**Exercise goal:** Reproduce the listing that follows with no differences at all.

**Data for analysis:**
theorem fencePermute_keeps : ∀ a0 s a2, Keeps [.uni, .uniBad, .host, .cores, .ctxs, .mports, .tiers, .hps, .tallies] s (fencePermute a0 s a2).1 := by
  intro a0 s a2
  unfold fencePermute
  repeat' (first
    | (with_reducible apply Keeps.ite)
    | with_reducible exact Keeps.refl _ _
    | with_reducible assumption
    | (with_reducible apply Keeps.then (permuteCut_keeps ..) ?_ (by decide))
    | (with_reducible apply Keeps.foldl)
    | (with_reducible apply Keeps.foldl_snd)
    | (with_reducible refine Keeps.snd (by assumption) ?_)
    | (with_reducible refine Keeps.fst (by assumption) ?_)
    | intro _
    | dsimp only
    | split)

theorem fenceColls_keeps : ∀ s a1 a2 a3, Keeps [.uni, .uniBad, .host, .cores, .ctxs, .mports, .tiers, .ces, .hps, .tallies, .hub2] s (fenceColls s a1 a2 a3) := by
  intro s a1 a2 a3
  unfold fenceColls
  repeat' (first
    | (with_reducible apply Keeps.ite)
    | with_reducible exact Keeps.refl _ _
    | with_reducible assumption
    | (with_reducible apply Keeps.then (fencePermute_keeps ..) ?_ (by decide))
    | (with_reducible apply Keeps.then (endColl_keeps ..) ?_ (by decide))
    | (with_reducible apply Keeps.then (State.modCe_keeps ..) ?_ (by decide))
    | (with_reducible apply Keeps.then (collReport_keeps ..) ?_ (by decide))
    | (with_reducible apply Keeps.then (post_keeps ..) ?_ (by decide))
    | (with_reducible apply Keeps.foldl)
    | (with_reducible apply Keeps.foldl_snd)
    | (with_reducible refine Keeps.snd (by assumption) ?_)
    | (with_reducible refine Keeps.fst (by assumption) ?_)
    | intro _)

theorem holdArea_keeps : ∀ s a1 a2 a3, Keeps [.areas] s (holdArea s a1 a2 a3) := by
  intro s a1 a2 a3
  unfold holdArea
  repeat' (first
    | (with_reducible apply Keeps.ite)
    | with_reducible exact Keeps.refl _ _
    | with_reducible assumption
    | (with_reducible apply Keeps.then (putArea_keeps ..) ?_ (by decide))
    | (with_reducible apply Keeps.foldl)
    | (with_reducible apply Keeps.foldl_snd)
    | (with_reducible refine Keeps.snd (by assumption) ?_)
    | (with_reducible refine Keeps.fst (by assumption) ?_)
    | (with_reducible fail_if_no_progress (apply Keeps.set_areas ?_ (by decide)))
    | intro _
    | dsimp only
    | split)

theorem Keeps.reading {l : List Field} {s t : State} {e order : Nat} {w : CW} {rds : List Rd} {k : State → State} (h : Keeps l s t)
    (hl : ∀ f ∈ [.uniBad, .cores, .mports, .tiers, .ces, .hps, .tallies], f ∈ l) (hk : ∀ u, Keeps l u (k u)) : Keeps l s (reading t e order w rds k) := by
  have hr : Keeps l s (rdsTouch (ceBy e w.r.ctx) t rds) := h.step ((rdsTouch_keeps ..).mono (m := [.uniBad, .cores, .mports, .tiers, .ces, .hps, .tallies]) (by decide)) hl
  unfold Machine.reading
  dsimp only
  split
  · exact hr.step ((breakColl_keeps ..).mono (m := [.uniBad, .cores, .mports, .tiers, .ces, .hps, .tallies]) (by decide)) hl
  · exact hr.trans (hk _)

**Solution:**
theorem fencePermute_keeps : ∀ a0 s a2, Keeps [.uni, .uniBad, .host, .cores, .ctxs, .mports, .tiers, .hps, .tallies] s (fencePermute a0 s a2).1 := by
  intro a0 s a2
  unfold fencePermute
  repeat' (first
    | (with_reducible apply Keeps.ite)
    | with_reducible exact Keeps.refl _ _
    | with_reducible assumption
    | (with_reducible apply Keeps.then (permuteCut_keeps ..) ?_ (by decide))
    | (with_reducible apply Keeps.foldl)
    | (with_reducible apply Keeps.foldl_snd)
    | (with_reducible refine Keeps.snd (by assumption) ?_)
    | (with_reducible refine Keeps.fst (by assumption) ?_)
    | intro _
    | dsimp only
    | split)

theorem fenceColls_keeps : ∀ s a1 a2 a3, Keeps [.uni, .uniBad, .host, .cores, .ctxs, .mports, .tiers, .ces, .hps, .tallies, .hub2] s (fenceColls s a1 a2 a3) := by
  intro s a1 a2 a3
  unfold fenceColls
  repeat' (first
    | (with_reducible apply Keeps.ite)
    | with_reducible exact Keeps.refl _ _
    | with_reducible assumption
    | (with_reducible apply Keeps.then (fencePermute_keeps ..) ?_ (by decide))
    | (with_reducible apply Keeps.then (endColl_keeps ..) ?_ (by decide))
    | (with_reducible apply Keeps.then (State.modCe_keeps ..) ?_ (by decide))
    | (with_reducible apply Keeps.then (collReport_keeps ..) ?_ (by decide))
    | (with_reducible apply Keeps.then (post_keeps ..) ?_ (by decide))
    | (with_reducible apply Keeps.foldl)
    | (with_reducible apply Keeps.foldl_snd)
    | (with_reducible refine Keeps.snd (by assumption) ?_)
    | (with_reducible refine Keeps.fst (by assumption) ?_)
    | intro _)

theorem holdArea_keeps : ∀ s a1 a2 a3, Keeps [.areas] s (holdArea s a1 a2 a3) := by
  intro s a1 a2 a3
  unfold holdArea
  repeat' (first
    | (with_reducible apply Keeps.ite)
    | with_reducible exact Keeps.refl _ _
    | with_reducible assumption
    | (with_reducible apply Keeps.then (putArea_keeps ..) ?_ (by decide))
    | (with_reducible apply Keeps.foldl)
    | (with_reducible apply Keeps.foldl_snd)
    | (with_reducible refine Keeps.snd (by assumption) ?_)
    | (with_reducible refine Keeps.fst (by assumption) ?_)
    | (with_reducible fail_if_no_progress (apply Keeps.set_areas ?_ (by decide)))
    | intro _
    | dsimp only
    | split)

theorem Keeps.reading {l : List Field} {s t : State} {e order : Nat} {w : CW} {rds : List Rd} {k : State → State} (h : Keeps l s t)
    (hl : ∀ f ∈ [.uniBad, .cores, .mports, .tiers, .ces, .hps, .tallies], f ∈ l) (hk : ∀ u, Keeps l u (k u)) : Keeps l s (reading t e order w rds k) := by
  have hr : Keeps l s (rdsTouch (ceBy e w.r.ctx) t rds) := h.step ((rdsTouch_keeps ..).mono (m := [.uniBad, .cores, .mports, .tiers, .ces, .hps, .tallies]) (by decide)) hl
  unfold Machine.reading
  dsimp only
  split
  · exact hr.step ((breakColl_keeps ..).mono (m := [.uniBad, .cores, .mports, .tiers, .ces, .hps, .tallies]) (by decide)) hl
  · exact hr.trans (hk _)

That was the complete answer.